Solving this system of linear difference equations, the kth pulse arrival times are given by

$$x[k] = \frac{bk}{1-m} + \frac{\epsilon}{2(1-m)} - \frac{\epsilon * 2^{-k}m^k}{2(1-m)} * o_x[k]$$
(12)

$$y[k] = \frac{bk}{1-m} + \frac{\epsilon}{2(1-m)} - \frac{\epsilon * 2^{-k}(-m)^k}{2(1-m)} * o_y[k] \quad (13)$$

where  $o_x[k]$  and  $o_y[k]$  are given by

$$o_{x}[n] = \frac{1}{\sqrt{1 + m(m+6)}} \times ((-m-1-\sqrt{1 + m(m+6)})^{n} - (-m-1+\sqrt{1 + m(m+6)})^{n}) \quad (14)$$
$$o_{y}[n] = -o_{x}[n]. \quad (15)$$

The first term of the solution in this case exactly matches the first term of the case where g = 1, p = 1. This also matches the intuitive expectation, as fixing the g/p ratio and changing p should result in the same oscillation frequency. The magnitude of the residual phase error [the second term in (12) and (13)] is exactly half, compared to the g = 1, p = 1case. This illustrates that by doubling the effective mass of the ring (and its power consumption), while keeping its oscillation



Fig. 7. Two pulses traveling in a two-pulse-gate loop.

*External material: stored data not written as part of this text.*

-- ==== Sys2Proof/Machine/CmdCox.lean ====
section
/-!
DEFINITION. Sys2Proof/Machine/CmdCox.lean: Commands of the Cox and its lists.
-/
namespace Sys2Proof.Machine

/-- COX_CONVERSION (R137). -/
def execCoxConversion (s : State) : Host.Outcome State Fault Refusal :=
  s.run (live (onInstant Dev.convAt coxTurn))

/-- REFILL_BURST (R131). -/
def execRefillBurst (s : State) : Host.Outcome State Fault Refusal :=
  s.run (live refillBurst)

/-- REFILL_RETURN (R131). `bad`: the burst of list `k` has an uncorrectable error. -/
def execRefillReturn (k : Fin 8) (bad : Bool) (s : State) : Host.Outcome State Fault Refusal :=
  s.run (live (refillReturn k bad))

/-- ARMED_LO_READ (R150). -/
def execArmedLoRead (m : Master) (s : State) : Host.Outcome State Fault Refusal :=
  s.run (give m (armedLoRead m))

/-- PERF_CLEAR (R150). -/
def execPerfClear (s : State) : Host.Outcome State Fault Refusal :=
  s.run (onBus perfClear)

end Sys2Proof.Machine
end

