/-- FILTER_UPDATE at the end of its service: TB.FFO, the timebase state and the clock stay as they are, and an output is left whose FFO lies
in ±36,028,797,018,964 units and whose steering part lies within SLEW_LIMIT; without a qualified reference its offset is OFFSET as it
stands (the computed frequency and offset are free values, log entry 10). Where the multiply-accumulate unit overflows, which is a free
value too, MAC_OVF is counted with cause 3 and its results are discarded. In MOORED the command is the next whole second. OSC_FAULT of an
enabled oscillator marks it faulty, starts its 60 s anew, leaves every register and the other oscillators alone, and moves the DCO to its
internal reference when it is the carrier; of one that is not enabled it has no effect. At a catch an oscillator returns exactly when it
is enabled and its 60 s have passed, and the return puts it back into the ensemble and clears FAULT. TIME_SET_GO in FREE notes the
requested time and the instant and asks Keel for the service, in another state sets TSET_REJECT alone. TIME_SET and CARRIER_CHANGE at the
end of their services mark the request as served, so that the next catch applies it; no register changes. MODEL_SAVE at the end of its
service stores each model that an oscillator has, with its MODEL_ID, in the logbook. MODEL_CLEAR leaves no oscillator with a model, VALID,
RESTORED, SPAN and AGE at 0, and the logbook without models. (R48, R49, R50, R52, R53, R58, R59, R60, R64, R375, R379) -/
def Obligations.TimeModelsAndFilterUpdates : Prop :=
  (∀ s : State,
    (ServiceEnds .filterUpdate s .filterUpdate fun b d => ∀ u, b.tb.upd = some u → b.keel.frames.length < 8 →
      (if Config.macOverflow b.fresh then d.tb.out = b.tb.out ∧ d.on KEEL_STATUS_RESTARTED = b.on KEEL_STATUS_RESTARTED ∧ d.get KEEL_FAULT_CAUSE = 3
        else ∃ o, d.tb.out = some o ∧ -36028797018964 ≤ o.ffo ∧ o.ffo ≤ 36028797018964 ∧ -(b.slewLimit : Int) ≤ o.steer ∧ o.steer ≤ b.slewLimit ∧
          (u.refs = [] → o.offset = b.gets TB_OFFSET_NS_OFFSET)) ∧ d.tb.upd = none ∧
      d.get TB_FFO_LO_FFO_LO = b.get TB_FFO_LO_FFO_LO ∧ d.get TB_FFO_HI_FFO_HI = b.get TB_FFO_HI_FFO_HI ∧
      d.get TB_STATUS_STATE = b.get TB_STATUS_STATE ∧ d.clock = b.clock) ∧
    (s.dev.clock.phase = .moored → Completes .filterUpdate s (passTo s.dev.boundary s.dev))) ∧
  ((∀ (s : State) (n : Fin 4), s.dev.clock.phase ≠ .held →
    (s.dev.on (TB_OSC_CFG_ENABLE n) = true → Yields (.oscFault n) s fun d =>
      (d.oscAt n).faulty = true ∧ (d.oscAt n).clearSince = some s.dev.clock.now ∧ (∀ k, k ≠ n.val → d.oscAt k = s.dev.oscAt k) ∧ d.regs = s.dev.regs ∧
      (s.dev.get TB_STATUS_CARRIER = n.val → d.tb.internalRef = true) ∧
      (s.dev.get TB_STATUS_CARRIER ≠ n.val → d.tb.internalRef = s.dev.tb.internalRef)) ∧
    (s.dev.on (TB_OSC_CFG_ENABLE n) = false → Completes (.oscFault n) s s.dev)) ∧
  ∀ (d : Dev) (n : Nat), n < 4 →
    (∀ t : Nat, d.oscReturns t n = true ↔ d.on (TB_OSC_CFG_ENABLE n) = true ∧ ∃ b, (d.oscAt n).clearSince = some b ∧ b + 60000000000 ≤ t) ∧
    ((oscReturn n d).oscAt n).faulty = false ∧ ((oscReturn n d).oscAt n).inEnsemble = true ∧ ((oscReturn n d).oscAt n).clearSince = none ∧
    (∀ k, k ≠ n → (oscReturn n d).oscAt k = d.oscAt k) ∧ (oscReturn n d).get (TB_OSC_MODEL_STAT_FAULT n) = 0 ∧
    Keeps [(TB_OSC_MODEL_STAT_FAULT n).key] d (oscReturn n d)) ∧
  (∀ s : State,
    (s.dev.hostsRun = true → let b := busFirst s.dev
      (b.get TB_STATUS_STATE = 0 → Yields .timeSetGo s fun d => d.tb.tset = some (b.tsetNs, b.clock.now) ∧ d.tb.tsetDone = false ∧
        d.keelAsked .timeSet = true ∧ d.regs = b.regs ∧ SameBut tbKeel b d) ∧
      (b.get TB_STATUS_STATE ≠ 0 → Completes .timeSetGo s (b.cause TB_STATUS_TSET_REJECT))) ∧
    (ServiceEnds .timeSet s .timeSet fun b d => b.tb.tset.isSome = true → d.tb = { b.tb with tsetDone := true }) ∧
    (ServiceEnds .carrierChange s .carrierChange fun b d => b.tb.carrierReq.isSome = true → d.tb = { b.tb with carrierDone := true })) ∧
  (∀ s : State,
    (ServiceEnds .modelSave s .modelSave fun b d => ∀ n m, n < 4 → (b.oscAt n).model = some m →
      aget {} n d.log.models = { m with id := b.get (TB_OSC_MODEL_ID_ID n) }) ∧
    (s.dev.hostsRun = true → Yields .modelClear s fun d => d.log.models = [] ∧ ∀ n, n < 4 → (d.oscAt n).model = none ∧
      d.get (TB_OSC_MODEL_STAT_VALID n) = 0 ∧ d.get (TB_OSC_MODEL_STAT_RESTORED n) = 0 ∧ d.get (TB_OSC_MODEL_STAT_SPAN_C n) = 0 ∧
      d.get (TB_OSC_MODEL_STAT_AGE_DAYS n) = 0))

/-- FINISH_WINDOW of a running device takes time to cycle P − 64, where the window is open (finishDone) and every present engine that still
runs and has not yielded is in overrun; when it is open already the command has no effect. MOORED_TICK of a moored device, or of one in
the wind-down, takes device time to the next whole second; in other phases it has no effect. A MOORED tick without a step due shows
exactly the next whole second. (R24, R25, R74, R229) -/
def Obligations.WindowsAndSecondsOpen : Prop :=
  (∀ s : State, s.dev.tclkRuns = true →
    (s.dev.clock.finishDone = true → Completes .finishWindow s s.dev) ∧
    (s.dev.clock.finishDone = false →
      let b := passTo (s.dev.clock.endAt - 64) s.dev
      Completes .finishWindow s (finishWindow b) ∧
      (b.clock.phase = .run → Does .finishWindow s fun e => e.clock.finishDone = true) ∧
      ∀ n : Nat, n < 8 → b.clock.phase = .run → b.clock.finishDone = false → b.get (CE_STATUS_RUN n) = 1 → cePresent b.mode n = true →
        (b.ceAt n).yielded = false → (finishWindow b).on (CE_STATUS_OVERRUN n) = true)) ∧
  ((∀ s : State, s.dev.clock.phase ≠ .held →
    (s.dev.clock.phase = .moored ∨ s.dev.clock.phase = .windDown → Completes .mooredTick s (passTo (nextSecond s.dev.clock.now) s.dev)) ∧
    (s.dev.tclkRuns = true → Completes .mooredTick s s.dev)) ∧
  ∀ d : Dev, d.clock.phase = .moored → d.stepDue = none → (mooredTick d).clock.now = nextSecond d.clock.now)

frequency constant, the magnitude of the residual phase error is made twice as small. Once again, the transient terms for the two gates are fairly complex, but also show a symmetry. The two gates act in conjunction such that their respective phase errors symmetrically approach the final residual phase error in the loop.

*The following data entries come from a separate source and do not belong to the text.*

-- ==== Sys2Proof/Laws/State.lean ====
section
/-!
SUPPORT. Sys2Proof/Laws/State.lean: what each update of the device changes: one lemma for each field and update, and the reads of register
fields and unit tables after an update.
-/
namespace Sys2Proof.Machine

/-! ### `Dev.set` -/

@[simp] theorem Dev.set_cyc (d : Dev) (f : Field) (v : Nat) : (d.set f v).cyc = d.cyc := rfl
@[simp] theorem Dev.set_latch (d : Dev) (f : Field) (v : Nat) : (d.set f v).latch = d.latch := rfl
@[simp] theorem Dev.set_readOut (d : Dev) (f : Field) (v : Nat) : (d.set f v).readOut = d.readOut := rfl
@[simp] theorem Dev.set_clock (d : Dev) (f : Field) (v : Nat) : (d.set f v).clock = d.clock := rfl
@[simp] theorem Dev.set_fab (d : Dev) (f : Field) (v : Nat) : (d.set f v).fab = d.fab := rfl
@[simp] theorem Dev.set_mem (d : Dev) (f : Field) (v : Nat) : (d.set f v).mem = d.mem := rfl
@[simp] theorem Dev.set_tb (d : Dev) (f : Field) (v : Nat) : (d.set f v).tb = d.tb := rfl
@[simp] theorem Dev.set_trk (d : Dev) (f : Field) (v : Nat) : (d.set f v).trk = d.trk := rfl
@[simp] theorem Dev.set_cnt (d : Dev) (f : Field) (v : Nat) : (d.set f v).cnt = d.cnt := rfl
@[simp] theorem Dev.set_cox (d : Dev) (f : Field) (v : Nat) : (d.set f v).cox = d.cox := rfl
@[simp] theorem Dev.set_ch (d : Dev) (f : Field) (v : Nat) : (d.set f v).ch = d.ch := rfl
@[simp] theorem Dev.set_syn (d : Dev) (f : Field) (v : Nat) : (d.set f v).syn = d.syn := rfl
@[simp] theorem Dev.set_gate (d : Dev) (f : Field) (v : Nat) : (d.set f v).gate = d.gate := rfl
@[simp] theorem Dev.set_ce (d : Dev) (f : Field) (v : Nat) : (d.set f v).ce = d.ce := rfl
@[simp] theorem Dev.set_pe (d : Dev) (f : Field) (v : Nat) : (d.set f v).pe = d.pe := rfl
@[simp] theorem Dev.set_peBall (d : Dev) (f : Field) (v : Nat) : (d.set f v).peBall = d.peBall := rfl
@[simp] theorem Dev.set_gflagBy (d : Dev) (f : Field) (v : Nat) : (d.set f v).gflagBy = d.gflagBy := rfl
@[simp] theorem Dev.set_sync (d : Dev) (f : Field) (v : Nat) : (d.set f v).sync = d.sync := rfl
@[simp] theorem Dev.set_tap (d : Dev) (f : Field) (v : Nat) : (d.set f v).tap = d.tap := rfl
@[simp] theorem Dev.set_rig (d : Dev) (f : Field) (v : Nat) : (d.set f v).rig = d.rig := rfl
@[simp] theorem Dev.set_txn (d : Dev) (f : Field) (v : Nat) : (d.set f v).txn = d.txn := rfl
@[simp] theorem Dev.set_crew (d : Dev) (f : Field) (v : Nat) : (d.set f v).crew = d.crew := rfl
@[simp] theorem Dev.set_eth (d : Dev) (f : Field) (v : Nat) : (d.set f v).eth = d.eth := rfl
@[simp] theorem Dev.set_ethSent (d : Dev) (f : Field) (v : Nat) : (d.set f v).ethSent = d.ethSent := rfl
@[simp] theorem Dev.set_ethFwd (d : Dev) (f : Field) (v : Nat) : (d.set f v).ethFwd = d.ethFwd := rfl
@[simp] theorem Dev.set_irq (d : Dev) (f : Field) (v : Nat) : (d.set f v).irq = d.irq := rfl
@[simp] theorem Dev.set_keel (d : Dev) (f : Field) (v : Nat) : (d.set f v).keel = d.keel := rfl
@[simp] theorem Dev.set_log (d : Dev) (f : Field) (v : Nat) : (d.set f v).log = d.log := rfl
@[simp] theorem Dev.set_pwr (d : Dev) (f : Field) (v : Nat) : (d.set f v).pwr = d.pwr := rfl
@[simp] theorem Dev.set_host (d : Dev) (f : Field) (v : Nat) : (d.set f v).host = d.host := rfl
@[simp] theorem Dev.set_fused (d : Dev) (f : Field) (v : Nat) : (d.set f v).fused = d.fused := rfl
@[simp] theorem Dev.set_trust (d : Dev) (f : Field) (v : Nat) : (d.set f v).trust = d.trust := rfl
@[simp] theorem Dev.set_mon (d : Dev) (f : Field) (v : Nat) : (d.set f v).mon = d.mon := rfl
@[simp] theorem Dev.set_bist (d : Dev) (f : Field) (v : Nat) : (d.set f v).bist = d.bist := rfl
@[simp] theorem Dev.set_dma (d : Dev) (f : Field) (v : Nat) : (d.set f v).dma = d.dma := rfl
@[simp] theorem Dev.set_chk (d : Dev) (f : Field) (v : Nat) : (d.set f v).chk = d.chk := rfl
@[simp] theorem Dev.set_memc (d : Dev) (f : Field) (v : Nat) : (d.set f v).memc = d.memc := rfl
@[simp] theorem Dev.set_fresh (d : Dev) (f : Field) (v : Nat) : (d.set f v).fresh = d.fresh := rfl
@[simp] theorem Dev.trkAt_set (d : Dev) (f : Field) (v : Nat) (k : Nat) : (d.set f v).trkAt k = d.trkAt k := rfl
@[simp] theorem Dev.cntAt_set (d : Dev) (f : Field) (v : Nat) (k : Nat) : (d.set f v).cntAt k = d.cntAt k := rfl
@[simp] theorem Dev.listAt_set (d : Dev) (f : Field) (v : Nat) (k : Nat) : (d.set f v).listAt k = d.listAt k := rfl
@[simp] theorem Dev.chAt_set (d : Dev) (f : Field) (v : Nat) (k : Nat) : (d.set f v).chAt k = d.chAt k := rfl
@[simp] theorem Dev.synAt_set (d : Dev) (f : Field) (v : Nat) (k : Nat) : (d.set f v).synAt k = d.synAt k := rfl
@[simp] theorem Dev.gateAt_set (d : Dev) (f : Field) (v : Nat) (k : Nat) : (d.set f v).gateAt k = d.gateAt k := rfl
@[simp] theorem Dev.oscAt_set (d : Dev) (f : Field) (v : Nat) (k : Nat) : (d.set f v).oscAt k = d.oscAt k := rfl
@[simp] theorem Dev.ceAt_set (d : Dev) (f : Field) (v : Nat) (k : Nat) : (d.set f v).ceAt k = d.ceAt k := rfl
@[simp] theorem Dev.peAt_set (d : Dev) (f : Field) (v : Nat) (k : Nat) : (d.set f v).peAt k = d.peAt k := rfl
@[simp] theorem Dev.dmaAt_set (d : Dev) (f : Field) (v : Nat) (k : Nat) : (d.set f v).dmaAt k = d.dmaAt k := rfl
@[simp] theorem Dev.ethAt_set (d : Dev) (f : Field) (v : Nat) (k : Nat) : (d.set f v).ethAt k = d.ethAt k := rfl
@[simp] theorem Dev.cport_set (d : Dev) (f : Field) (v : Nat) (k : Nat) : (d.set f v).cport k = d.cport k := rfl
@[simp] theorem Dev.ctxAt_set (d : Dev) (f : Field) (v : Nat) (k : Nat) : (d.set f v).ctxAt k = d.ctxAt k := rfl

Based on the three exact solutions derived so far, the normalized phase error (obtained by subtracting the ideal noiseless arrival time from the derived solutions and normalizing it with respect to the magnitude of the injected impulse  $\epsilon$ ) is plotted in Fig. 8. The following observations can be made from these plots.

- 1) Fig. 8(a) compares the normalized phase error for oscillators exhibiting attractive (m > 0), constant (m = 0), and repulsive (m < 0) dynamics. It can be seen that constant dynamics result in a constant phase error of magnitude equal to the impulse noise injection, as is the case with conventional oscillators. To model a conventional ring oscillator, the p = 1 mode was chosen, as inverter-based ring oscillators only involve circulation of a single event around the ring. The phase error for attractive dynamics increases in magnitude, making the oscillator unstable. With repulsive dynamics, the oscillator settles to a phase error smaller in magnitude than the initial injected impulse.
- 2) Increasing the number of gates (g), number of pulses (p), or the magnitude of the (negative) delay-separation slope (m) reduces the magnitude of the residual phase error.
- 3) The settling time, that is, the time taken by the transient term to diminish in magnitude, is a complex function of the loop topology and operating slope. While it can be inferred that a multipulse ring tends to have a longer settling time, increasing the magnitude of the operating slope can increase or decrease the settling time, as can be seen in Fig. 8(b) and (c). For the g = 1, p = 1 and g = 2, p = 1 CPOs increasing the magnitude of *m* from -0.05 to -0.5 increases the settling time. Whereas for the g = 2, p = 2 CPO, it causes the settling time to decrease.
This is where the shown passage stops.